Arterial hypertension seems to play an important role in the genesis of septal rupture. Indeed, Roberts has shown in his work that patients who died by septal rupture had, in their majority, ventricular hypertrophy with a hypertensive appearance [21]. Symptoms include chest pain, dyspnea, and even cardiogenic shock [22]. For our patient, the picture of heart failure dominated the clinical presentation with crackles on pulmonary auscultation and edema of both lower limbs. Diagnosis can be made by ETT showing CIV. Similarly, intraoperative TEE can be used, which will show the septal defect [23]. Coronary angiography, if the patient's condition allows it, determines an assessment of coronary lesions [16].

Management consists of hemodynamic and respiratory stabilization, followed by correction of the defect. The intra- aortic counter pulsation balloon is the best hemodynamic support contributing not only to reducing afterload but also to improving coronary perfusion and reducing oxygen consumption [22]. Our patient benefited from the establishment of the BCPIA before recourse to surgery, which made it possible to improve his hemodynamic instability.

This correction can be done surgically or percutaneously. Surgical management consists of closing the communication via a left ventriculotomy [24] by placing a patch, which will therefore be located between RV and LV. In our case, the patient was operated under CEC. Initially, he had coronary artery bypass grafting via the internal saphenous vein on the IVP followed by closure of the CIV with a Dacron prosthetic patch. The surgery is performed after at least 7 days post-infarction so as not to work on a myocardium weakened by ischemia [25]. The percutaneous alternative consists of inserting an “Amplatzer” device. This technique is done under ultrasound control [26].

The other pathology less complicating MI but still current is ischemic MI. The incidence of mitral leakage by pillar rupture is estimated at 0.26% in the era of percutaneous intervention [27]. In the absence of urgent treatment, mortality can reach 80% within 24 hours [28].

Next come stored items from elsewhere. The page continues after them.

/-- The word of an instruction taken from fields has these fields, when those the command does not use are 0 (R90, R98). -/
theorem encode_withOperands (ha : c.layout.usesA = false → a = 0) (hx : x.toNat < 2 ^ c.layout.wBits) :
    encode (c.withOperands a x) = mkWord c.layout.op a x := by
  cases c with
  | leaf _ _ => simp only [Instr.withOperands, encode, Instr.layout, BitVec.ofNat_toNat, BitVec.setWidth_eq]
  | nodeJoin _ _ | tblBit _ _ =>
    dsimp only [Instr.layout] at hx
    simp only [Instr.withOperands, encode, Instr.layout, BitVec.ofNat_toNat, BitVec.setWidth_eq, setWidth_extractLsb' x hx]
  | tblAppend _ _ =>
    dsimp only [Instr.layout] at hx
    simp only [Instr.withOperands, encode, Instr.layout, BitVec.ofNat_toNat, BitVec.setWidth_eq, ofBool_getLsbD_zero,
      setWidth_extractLsb' x hx]
  | unpkByte _ =>
    dsimp only [Instr.layout] at hx
    simp only [Instr.withOperands, encode, Instr.layout, ha rfl, setWidth_extractLsb' x hx]
  | heapInsert _ | nodeInfo _ | nodeKids _ | heapSlot _ | tblDefine _ | tblLen _ | packSym _ =>
    simp only [Instr.withOperands, encode, Instr.layout, BitVec.ofNat_toNat, BitVec.setWidth_eq, eq_zero_of_toNat_lt_one x hx]
  | _ => simp only [Instr.withOperands, encode, Instr.layout, ha rfl, eq_zero_of_toNat_lt_one x hx]

end Fields

/-- Settles O2: the word matches its row, and its fields give the operands back. -/
theorem decodeOfEncodeIsIdentity : Obligations.DecodeOfEncodeIsIdentity := fun i h =>
  (decode_ok_iff i (encode i)).mpr ⟨encode_matchesWord i, (withOperands_encode h).symm⟩

/-- Settles O3: the word is its `op`, `rsv` = 0 and the two fields the operands were read from. -/
theorem decodedWordIsItsEncoding : Obligations.DecodedWordIsItsEncoding := by
  intro w i h
  have hi := operands_of_decode h
  obtain ⟨hop, hrsv, ha, hx⟩ := (matchesWord_iff i w).mp (matchesWord_of_decode h)
  refine ⟨hi ▸ wellFormed_withOperands _ _, ?_⟩
  rw [hi, encode_withOperands _ _ ha hx, ← hop, mkWord_fields w hrsv]

/-! ### The opcode map (R92, R95) -/

/-- The command of every instruction is in the table. -/
theorem withOperands_zero_mem_tableCommands (i : Instr) : i.withOperands 0 0 ∈ tableCommands := by
  cases i <;> simp [Instr.withOperands, tableCommands]

/-- No two commands of the table have the same `op`. -/
theorem op_injective_tableCommands : ∀ c ∈ tableCommands, ∀ d ∈ tableCommands, c.layout.op = d.layout.op → c = d := by
  decide

/-- A word is illegal exactly when it matches no row. -/
theorem decode_error_iff (w : Word) : (∃ e, decode w = .error e) ↔ ∀ c ∈ tableCommands, ¬ c.row.matchesWord w := by
  constructor
  · rintro ⟨e, he⟩ c - hmatch
    rw [decode_of_matchesWord hmatch] at he
    cases he
  · intro hnone
    cases hdec : decode w with
    | error e => exact ⟨e, rfl⟩
    | ok i =>
      have hmatch := matchesWord_of_decode hdec
      rw [← row_withOperands i 0 0] at hmatch
      exact absurd hmatch (hnone _ (withOperands_zero_mem_tableCommands i))

/-- Settles O4: decoding is matching a row, an instruction has one word, and `op` tells the rows apart. -/
theorem decodingIsMatchUnderMask : Obligations.DecodingIsMatchUnderMask := by
  refine ⟨rfl, by decide, fun v w i hv hw => ?_, fun w => ⟨fun i h => ⟨matchesWord_of_decode h, ?_⟩, fun c _ h => ?_,
    fun c hc d hd hcw hdw => ?_, decode_error_iff w⟩⟩
  · rw [← (decodedWordIsItsEncoding v i hv).2, (decodedWordIsItsEncoding w i hw).2]
  · exact ⟨_, withOperands_zero_mem_tableCommands i, row_withOperands i 0 0⟩
  · exact ⟨_, decode_of_matchesWord h, row_withOperands c _ _⟩
  · have hcop := ((matchesWord_iff c w).mp hcw).1
    have hdop := ((matchesWord_iff d w).mp hdw).1
    exact op_injective_tableCommands c hc d hd (hcop.symm.trans hdop)

/-! ### Operands (R91) -/

theorem toNat_low_wField (w : Word) {n : Nat} (h : n ≤ 32) :
    ((wField w).extractLsb' 0 n).toNat = w.toNat % 2 ^ n := by
  rw [BitVec.extractLsb'_toNat, toNat_wField, Nat.shiftRight_zero, Nat.mod_mod_of_dvd _ (Nat.pow_dvd_pow 2 h)]

theorem getLsbD_zero_wField (w : Word) : (wField w).getLsbD 0 = decide (w.toNat % 2 = 1) := by
  rw [BitVec.getLsbD, Nat.testBit_zero, toNat_wField, Nat.mod_mod_of_dvd _ (by decide)]

/-- Settles O5: the operands of a decoded command are read off the fields `a` and `w`, which are bits of the word. -/
theorem operandsAreWordFields : Obligations.OperandsAreWordFields := by
  intro w
  have ha := toNat_aField w
  refine ⟨fun s c h => ?leaf, fun n h => (Instr.heapInsert.inj (operands_of_decode h)).trans ha, fun l r h => ?nodeJoin,
    fun n h => (Instr.nodeInfo.inj (operands_of_decode h)).trans ha,
    fun n h => (Instr.nodeKids.inj (operands_of_decode h)).trans ha,
    fun k h => (Instr.heapSlot.inj (operands_of_decode h)).trans ha,
    fun s h => (Instr.tblDefine.inj (operands_of_decode h)).trans ha, fun s b h => ?tblAppend,
    fun s h => (Instr.tblLen.inj (operands_of_decode h)).trans ha, fun s j h => ?tblBit,
    fun s h => (Instr.packSym.inj (operands_of_decode h)).trans ha, fun v h => ?unpkByte⟩
  case leaf =>
    obtain ⟨hs, hc⟩ := Instr.leaf.inj (operands_of_decode h)
    exact ⟨hs.trans ha, hc ▸ toNat_wField w⟩
  case nodeJoin =>
    obtain ⟨hl, hr⟩ := Instr.nodeJoin.inj (operands_of_decode h)
    exact ⟨hl.trans ha, hr.trans (toNat_low_wField w (by decide))⟩
  case tblAppend =>
    obtain ⟨hs, hb⟩ := Instr.tblAppend.inj (operands_of_decode h)
    exact ⟨hs.trans ha, hb.trans (getLsbD_zero_wField w)⟩
  case tblBit =>
    obtain ⟨hs, hj⟩ := Instr.tblBit.inj (operands_of_decode h)
    exact ⟨hs.trans ha, hj.trans (toNat_low_wField w (by decide))⟩
  case unpkByte => exact Instr.unpkByte.inj (operands_of_decode h) ▸ toNat_low_wField w (by decide)

/-- Settles O1: each word is written out, so the decoder is run on it. -/
theorem sampleWordsDecode : Obligations.SampleWordsDecode := by
  unfold Obligations.SampleWordsDecode
  decide

end Sys2Proof

namespace Sys2Proof.Machine

section TableLoad

variable {s t : State} {x : Nat} {pre bits : List Bool}

/-! ### Loading a codeword (R99, R175, R176) -/

/-- Issuing a well-formed command to a block that is not faulted ends as its rule ends (R275). -/
theorem issue_of_not_faulted {i : Instr} (hi : i.WellFormed) (herr : s.err = 0) :
    issue s i = complete (encode i) s (ruleOf i s) :=
  issue_eq i (decodeOfEncodeIsIdentity i hi) (exec_of_not_faulted i s (by simp [State.faulted, herr]))

/-- `TBL.DEFINE` of a symbol with no entry (R175). -/
theorem issue_tblDefine (herr : s.err = 0) (hx : x ≤ 256) (hv : s.ctValid x = false) :
    issue s (.tblDefine x) = (s.setEntry x ⟨true, 0, 0⟩).respond ⟨.ok, 0⟩ := by
  rw [issue_of_not_faulted (show x < 2 ^ 10 by omega) herr]
  simp [ruleOf, tblDefineRule, hx, hv]

/-- `TBL.APPEND` to a codeword of fewer than 256 bits (R176). -/
theorem issue_tblAppend (b : Bool) (herr : s.err = 0) (hv : s.ctValid x = true) (hlen : (s.codeOf x).length < 256) :
    issue s (.tblAppend x b) = (s.setEntry x ((s.entry x).append b)).respond ⟨.ok, 0⟩ := by
  have hx := ctValid_lt s hv
  have hroom : (s.entry x).len ≠ BitVec.ofNat 9 Config.lMax := fun h => by simp [State.codeOf, h, Config.lMax] at hlen
  rw [issue_of_not_faulted (show x < 2 ^ 10 by omega) herr]
  simp [ruleOf, tblAppendRule, Nat.le_of_lt_succ hx, hv, hroom]

/-- `t` is not faulted, its entry of `x` has the bits `bits`, and its other entries are those of `s`. -/
structure HasCodeword (s : State) (x : Nat) (bits : List Bool) (t : State) : Prop where
  err    : t.err = 0
  valid  : t.ctValid x = true
  code   : t.codeOf x = bits
  others : ∀ y, y ≠ x → t.entry y = s.entry y

/-- A write of a valid entry, as `TBL.DEFINE` and `TBL.APPEND` answer it. -/
theorem hasCodeword_setEntry {e : CtEntry} (r : Response) (hx : x < 257) (he : e.valid = true) (herr : t.err = 0)
    (hothers : ∀ y, y ≠ x → t.entry y = s.entry y) : HasCodeword s x e.bits ((t.setEntry x e).respond r) where
  err := herr
  valid := (congrArg CtEntry.valid (entry_setEntry_self t x e hx)).trans he
  code := congrArg CtEntry.bits (entry_setEntry_self t x e hx)
  others y hy := (entry_setEntry_ne t x e hy).trans (hothers y hy)

theorem hasCodeword_tblDefine (herr : s.err = 0) (hx : x ≤ 256) (hv : s.ctValid x = false) :
    HasCodeword s x [] (issue s (.tblDefine x)) := by
  rw [issue_tblDefine herr hx hv]
  exact hasCodeword_setEntry (e := ⟨true, 0, 0⟩) _ (Nat.lt_succ_of_le hx) rfl herr fun _ _ => rfl

theorem HasCodeword.tblAppend (h : HasCodeword s x bits t) (b : Bool) (hlen : bits.length < 256) :
    HasCodeword s x (bits ++ [b]) (issue t (.tblAppend x b)) := by
  obtain ⟨herr, hv, rfl, hothers⟩ := h
  rw [issue_tblAppend b herr hv hlen, State.codeOf, ← CtEntry.bits_append _ b (by simpa [State.codeOf] using hlen)]
  exact hasCodeword_setEntry _ (ctValid_lt t hv) hv herr hothers

theorem HasCodeword.tblAppends (h : HasCodeword s x pre t) (hlen : pre.length + bits.length ≤ 256) :
    HasCodeword s x (pre ++ bits) (issueAll t (bits.map (Instr.tblAppend x))) := by
  induction bits generalizing pre t with
  | nil => simpa using h
  | cons b bits ih =>
    rw [List.length_cons] at hlen
    have hnext := ih (h.tblAppend b (by omega)) (by rw [List.length_append, List.length_singleton]; omega)
    rwa [List.append_assoc] at hnext

end TableLoad

/-- Settles O43: the definition gives the empty codeword, and each append adds its bit. -/
theorem tableLoadGivesCodeword : Obligations.TableLoadGivesCodeword := by
  intro s x bits _ herr hx hv hlen
  obtain ⟨herr', hvalid, hcode, hothers⟩ := (hasCodeword_tblDefine herr hx hv).tblAppends (bits := bits) (by simpa using hlen)
  exact ⟨herr', hvalid, hcode, hothers⟩

end Sys2Proof.Machine

/-! Proofs for the family of 40_heap.md: each command's rule case by case, the heap's contract, and the order of ties. -/

namespace Sys2Proof.Machine

section HeapCommands

variable {s t : State} {rd : Word}

/-! ### From a rule's end to the command's (60_exceptions.md R275) -/

/-- A command of a block that is not faulted, its word written out, ends as its rule ends. -/
theorem exec_of_rule {i : Instr} {w : Word} {r : Result} (herr : s.err = 0) (hw : encode i = w) (hr : ruleOf i s = r) :
    exec i s = .next (complete w s r) := by
  rw [exec_of_not_faulted i s (by simp [State.faulted, herr]), hw, hr]

theorem decode_of_encode_eq {i : Instr} {w : Word} (hi : i.WellFormed) (hw : encode i = w) : decode w = .ok i :=
  hw ▸ decodeOfEncodeIsIdentity i hi

/-! ### The fields of a data word (30_encoding.md R94) -/

/-- A field is read back from where it was placed. -/
theorem extractLsb'_place_self {n lo : Nat} (v : BitVec n) (h : lo + n ≤ 64) : (place v lo).extractLsb' lo n = v := by
  apply BitVec.eq_of_getLsbD_eq
  intro j hj
  simp [getLsbD_place v lo _ h, hj]

/-- Bits below and above a placed field are 0. -/
theorem extractLsb'_place_of_disjoint {n lo k m : Nat} (v : BitVec n) (h : lo + n ≤ 64) (hd : k + m ≤ lo ∨ lo + n ≤ k) :
    (place v lo).extractLsb' k m = 0 := by
  apply BitVec.eq_of_getLsbD_eq
  intro j hj
  simp only [BitVec.getLsbD_extractLsb', getLsbD_place v lo _ h, hj, decide_true, Bool.true_and, BitVec.ofNat_eq_ofNat,
    BitVec.getLsbD_zero, Bool.and_eq_false_iff, decide_eq_false_iff_not]
  rcases hd with hbelow | habove
  · exact .inl (by omega)
  · exact .inr (BitVec.getLsbD_of_ge v _ (by omega))

theorem nodeWord_rdNode (i : NodeIdx) (wt : Weight) : NodeWord (rdNode i wt) i wt := by
  unfold NodeWord rdNode
  simp (disch := decide) [BitVec.extractLsb'_or, extractLsb'_place_self, extractLsb'_place_of_disjoint]

/-! ### The heap's reading and taking commands (R125, R126, R128) -/

theorem heapMin_of_cons {m : NodeIdx} {rest : List NodeIdx} (h : s.heap = m :: rest) : s.heapMin = m := by
  simp [State.heapMin, slot, h]

theorem heapPeekRule_of_nil (h : s.heap = []) : heapPeekRule s = .none := if_pos (by simp [State.hsize, h])

theorem heapPeekRule_of_cons {m : NodeIdx} {rest : List NodeIdx} (h : s.heap = m :: rest) :
    heapPeekRule s = .ok (rdNode m (s.weightOf m)) s := by
  rw [heapPeekRule, if_neg (by simp [State.hsize, h]), heapMin_of_cons h]

theorem heapExtractRule_of_nil (h : s.heap = []) : heapExtractRule s = .none := if_pos (by simp [State.hsize, h])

The posterior pillars seem to be more affected by the rupture than the anterior pillars [29]. A better network of replacements for the anterior pillars could explain this. The rupture of pillars would be more frequent in the event of infarction in the lower territory [30]. Symptoms generally appear 2 to 7 days after the ischemic event [17]. It is generally well tolerated and asymptomatic [3] but can lead to cardiogenic shock.

The ECG may show tachycardia or confirm the diagnosis of MI.

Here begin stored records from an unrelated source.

-- ==== Sys2Proof/Machine/Crypto.lean ====
section
/-! DEFINITION. Check values and the image signature: CRC-32C (R224), the SMBus packet error code (R365), SHA-256 and
ECDSA P-256 (R59, R60, R432). The spec names the standards; their constants are PRESUMED from them (log entry 7). -/

namespace Sys2Proof.Machine

/-- One bit of a reflected CRC. -/
def crcBit (poly c : Nat) : Nat := if c % 2 = 1 then Nat.xor (c / 2) poly else c / 2

/-- One byte of a reflected CRC. -/
def crcByte (poly c b : Nat) : Nat :=
  let x := Nat.xor c (b % 256)
  crcBit poly (crcBit poly (crcBit poly (crcBit poly (crcBit poly (crcBit poly (crcBit poly (crcBit poly x)))))))

/-- The running CRC-32C register over more bytes (polynomial 0x1EDC6F41 reflected, R224). -/
def crc32cRun (c : Nat) (bs : List Nat) : Nat := bs.foldl (crcByte 0x82F63B78) c

/-- Initial register value, and the value delivered for a register (R224). -/
def crc32cInit : Nat := 0xFFFFFFFF
def crc32cEnd (c : Nat) : Nat := Nat.xor c 0xFFFFFFFF

/-- CRC-32C of bytes. -/
def crc32c (bs : List Nat) : Nat := crc32cEnd (crc32cRun crc32cInit bs)

/-- The CRC-32C of bytes appended to them, least significant byte first. -/
def withCrc (bs : List Nat) : List Nat := bs ++ leBytes 4 (crc32c bs)

/-- One bit of an MSB-first CRC of `w` bits. -/
def crcMsbBit (w poly c : Nat) : Nat :=
  if c.testBit (w - 1) then Nat.xor (c * 2 % 2 ^ w) poly else c * 2 % 2 ^ w

/-- `n` bits of an MSB-first CRC. -/
def crcMsbBits (w poly : Nat) : Nat → Nat → Nat
  | 0, c => c
  | n + 1, c => crcMsbBits w poly n (crcMsbBit w poly c)

/-- CRC-8 of polynomial x^8 + x^2 + x + 1, initial value 0 (SMBus PEC, R365). -/
def pec8 (bs : List Nat) : Nat := bs.foldl (fun c b => crcMsbBits 8 0x07 8 (Nat.xor c (b % 256))) 0

/-- The greatest number whose `k`-th power is at most `x`, above `r`, by its `n` lowest bits. -/
def rootBits (k x : Nat) : Nat → Nat → Nat
  | 0, r => r
  | n + 1, r => rootBits k x n (if (r + 2 ^ n) ^ k ≤ x then r + 2 ^ n else r)

/-- The first 32 bits of the fractional part of the `k`-th root of a number below 2^10. -/
def rootFraction (k p : Nat) : Nat := rootBits k (p * 2 ^ (32 * k)) 40 0 % 2 ^ 32

/-- The primes below 312, which are the first 64. -/
def shaPrimes : List Nat :=
  (List.range 312).filter fun n => decide (2 ≤ n) && [2, 3, 5, 7, 11, 13, 17].all fun d => n == d || n % d != 0

/-- The round constants of SHA-256: the cube roots of the first 64 primes. -/
def shaK : List Nat := shaPrimes.map (rootFraction 3)

/-- The initial hash of SHA-256: the square roots of the first 8 primes. -/
def shaH0 : List Nat := (shaPrimes.take 8).map (rootFraction 2)

/-- Rotate a 32-bit number right. -/
def rotr (n x : Nat) : Nat := Nat.lor (x >>> n) (x <<< (32 - n) % 2 ^ 32)

/-- The message schedule, newest word first, extended by `n` words. -/
def shaSched : Nat → List Nat → List Nat
  | 0, w => w
  | n + 1, w =>
    let w15 := w.getD 14 0
    let w2 := w.getD 1 0
    let s0 := Nat.xor (Nat.xor (rotr 7 w15) (rotr 18 w15)) (w15 >>> 3)
    let s1 := Nat.xor (Nat.xor (rotr 17 w2) (rotr 19 w2)) (w2 >>> 10)
    shaSched n ((w.getD 15 0 + s0 + w.getD 6 0 + s1) % 2 ^ 32 :: w)

/-- The working variables of SHA-256. -/
structure ShaVars where
  a : Nat
  b : Nat
  c : Nat
  d : Nat
  e : Nat
  f : Nat
  g : Nat
  h : Nat
deriving DecidableEq, Repr

/-- One round. -/
def shaRound (v : ShaVars) (kw : Nat × Nat) : ShaVars :=
  let s1 := Nat.xor (Nat.xor (rotr 6 v.e) (rotr 11 v.e)) (rotr 25 v.e)
  let ch := Nat.xor (Nat.land v.e v.f) (Nat.land (2 ^ 32 - 1 - v.e) v.g)
  let t1 := v.h + s1 + ch + kw.1 + kw.2
  let s0 := Nat.xor (Nat.xor (rotr 2 v.a) (rotr 13 v.a)) (rotr 22 v.a)
  let mj := Nat.xor (Nat.xor (Nat.land v.a v.b) (Nat.land v.a v.c)) (Nat.land v.b v.c)
  ⟨(t1 + s0 + mj) % 2 ^ 32, v.a, v.b, v.c, (v.d + t1) % 2 ^ 32, v.e, v.f, v.g⟩

/-- One 64-byte block. -/
def shaBlock (h : List Nat) (block : List Nat) : List Nat :=
  let w0 := (List.range 16).map (fun i => beNum (slice block (4 * i) 4))
  let w := (shaSched 48 w0.reverse).reverse
  let v := (shaK.zip w).foldl shaRound
    ⟨h.getD 0 0, h.getD 1 0, h.getD 2 0, h.getD 3 0, h.getD 4 0, h.getD 5 0, h.getD 6 0, h.getD 7 0⟩
  [v.a, v.b, v.c, v.d, v.e, v.f, v.g, v.h].zip h |>.map (fun p => (p.1 + p.2) % 2 ^ 32)

/-- The blocks of a padded message, at most `n`. -/
def shaBlocks : Nat → List Nat → List Nat → List Nat
  | 0, h, _ => h
  | n + 1, h, bs => match bs with
    | [] => h
    | _ => shaBlocks n (shaBlock h (bs.take 64)) (bs.drop 64)

/-- SHA-256 of bytes, 32 bytes. -/
def sha256 (bs : List Nat) : List Nat :=
  let len := bs.length
  let padded := bs ++ [0x80] ++ List.replicate ((119 - len % 64) % 64) 0 ++ beBytes 8 (len * 8)
  (shaBlocks (len / 64 + 2) shaH0 padded).flatMap (beBytes 4)

/-- The P-256 field prime, group order, curve coefficient b and base point. -/
def p256P : Nat := 0xffffffff00000001000000000000000000000000ffffffffffffffffffffffff
def p256N : Nat := 0xffffffff00000000ffffffffffffffffbce6faada7179e84f3b9cac2fc632551
def p256B : Nat := 0x5ac635d8aa3a93e7b3ebbd55769886bc651d06b0cc53b0f63bce3c3e27d2604b
def p256Gx : Nat := 0x6b17d1f2e12c4247f8bce6e563a440f277037d812deb33a0f4a13945d898c296
def p256Gy : Nat := 0x4fe342e2fe1a7f9b8ee7eb4a7c0f9e162bce33576b315ececbb6406837bf51f5

/-- Modular power by squaring, `n` bits of exponent. -/
def powMod (m : Nat) : Nat → Nat → Nat → Nat
  | 0, _, _ => 1 % m
  | n + 1, b, e =>
    let r := powMod m n (b * b % m) (e / 2)
    if e % 2 = 1 then r * b % m else r

/-- Inverse modulo a prime. -/
def invMod (m a : Nat) : Nat := powMod m 256 (a % m) (m - 2)

/-- A point in Jacobian coordinates; z = 0 is the point at infinity. -/
structure JPoint where
  x : Nat
  y : Nat
  z : Nat
deriving DecidableEq, Repr

/-- Subtraction modulo the field prime. -/
def subP (a b : Nat) : Nat := (a + (p256P - b % p256P)) % p256P

/-- Doubling (a = −3). -/
def jDouble (p : JPoint) : JPoint :=
  let delta := p.z * p.z % p256P
  let gamma := p.y * p.y % p256P
  let beta := p.x * gamma % p256P
  let alpha := 3 * (subP p.x delta * ((p.x + delta) % p256P)) % p256P
  let x3 := subP (alpha * alpha % p256P) (8 * beta % p256P)
  let yz := (p.y + p.z) % p256P
  let z3 := subP (subP (yz * yz % p256P) gamma) delta
  let y3 := subP (alpha * subP (4 * beta % p256P) x3 % p256P) (8 * (gamma * gamma % p256P) % p256P)
  ⟨x3, y3, z3⟩

/-- Addition. -/
def jAdd (p q : JPoint) : JPoint :=
  if p.z % p256P = 0 then q
  else if q.z % p256P = 0 then p
  else
    let z1z1 := p.z * p.z % p256P
    let z2z2 := q.z * q.z % p256P
    let u1 := p.x * z2z2 % p256P
    let u2 := q.x * z1z1 % p256P
    let s1 := p.y * q.z % p256P * z2z2 % p256P
    let s2 := q.y * p.z % p256P * z1z1 % p256P
    if u1 = u2 then (if s1 = s2 then jDouble p else ⟨1, 1, 0⟩)
    else
      let h := subP u2 u1
      let r := subP s2 s1
      let hh := h * h % p256P
      let hhh := h * hh % p256P
      let v := u1 * hh % p256P
      let x3 := subP (subP (r * r % p256P) hhh) (2 * v % p256P)
      ⟨x3, subP (r * subP v x3 % p256P) (s1 * hhh % p256P), h * (p.z * q.z % p256P) % p256P⟩

/-- Scalar multiple, `n` bits of scalar. -/
def jMul : Nat → Nat → JPoint → JPoint
  | 0, _, _ => ⟨1, 1, 0⟩
  | n + 1, k, p =>
    let q := jMul n (k / 2) (jDouble p)
    if k % 2 = 1 then jAdd q p else q

/-- The affine x coordinate. -/
def jAffineX (p : JPoint) : Nat :=
  let zi := invMod p256P p.z
  p.x * (zi * zi % p256P) % p256P

/-- Whether a point lies on P-256. -/
def onCurve (x y : Nat) : Bool :=
  decide (x < p256P) && decide (y < p256P)
    && y * y % p256P == (x * x % p256P * x + (p256P - 3) * x + p256B) % p256P

/-- ECDSA P-256 over SHA-256: `key` is X then Y, `sig` is r then s, all big-endian 32-byte integers (R59). -/
def ecdsaVerify (key sig msg : List Nat) : Bool :=
  let qx := beNum (slice key 0 32)
  let qy := beNum (slice key 32 32)
  let r := beNum (slice sig 0 32)
  let sv := beNum (slice sig 32 32)
  let e := beNum (sha256 msg)
  if onCurve qx qy && decide (0 < r) && decide (r < p256N) && decide (0 < sv) && decide (sv < p256N) then
    let w := invMod p256N sv
    let pt := jAdd (jMul 256 (e * w % p256N) ⟨p256Gx, p256Gy, 1⟩) (jMul 256 (r * w % p256N) ⟨qx, qy, 1⟩)
    pt.z % p256P != 0 && jAffineX pt % p256N == r
  else false

end Sys2Proof.Machine
end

Chest x-ray shows evidence of pulmonary edema suggesting increased pressure in the pulmonary veins [31]. Diagnosis is made by ETT but TEE retains a greater specificity estimated at 95 to 100% [32]. Minami has studied in his work the ventricular function in patients who have had a myocardial infarction complicated by pillar rupture. He found that LVEF was retained in most patients [33]. This was the case in our patient. Post-mortem studies have shown that the territory affected by ischemia was limited to the endocardium surrounding the papillary muscle [34]. The rupture would occur in patients with normal ventricular function and would be explained by the pulling forces on the weakened endocardium.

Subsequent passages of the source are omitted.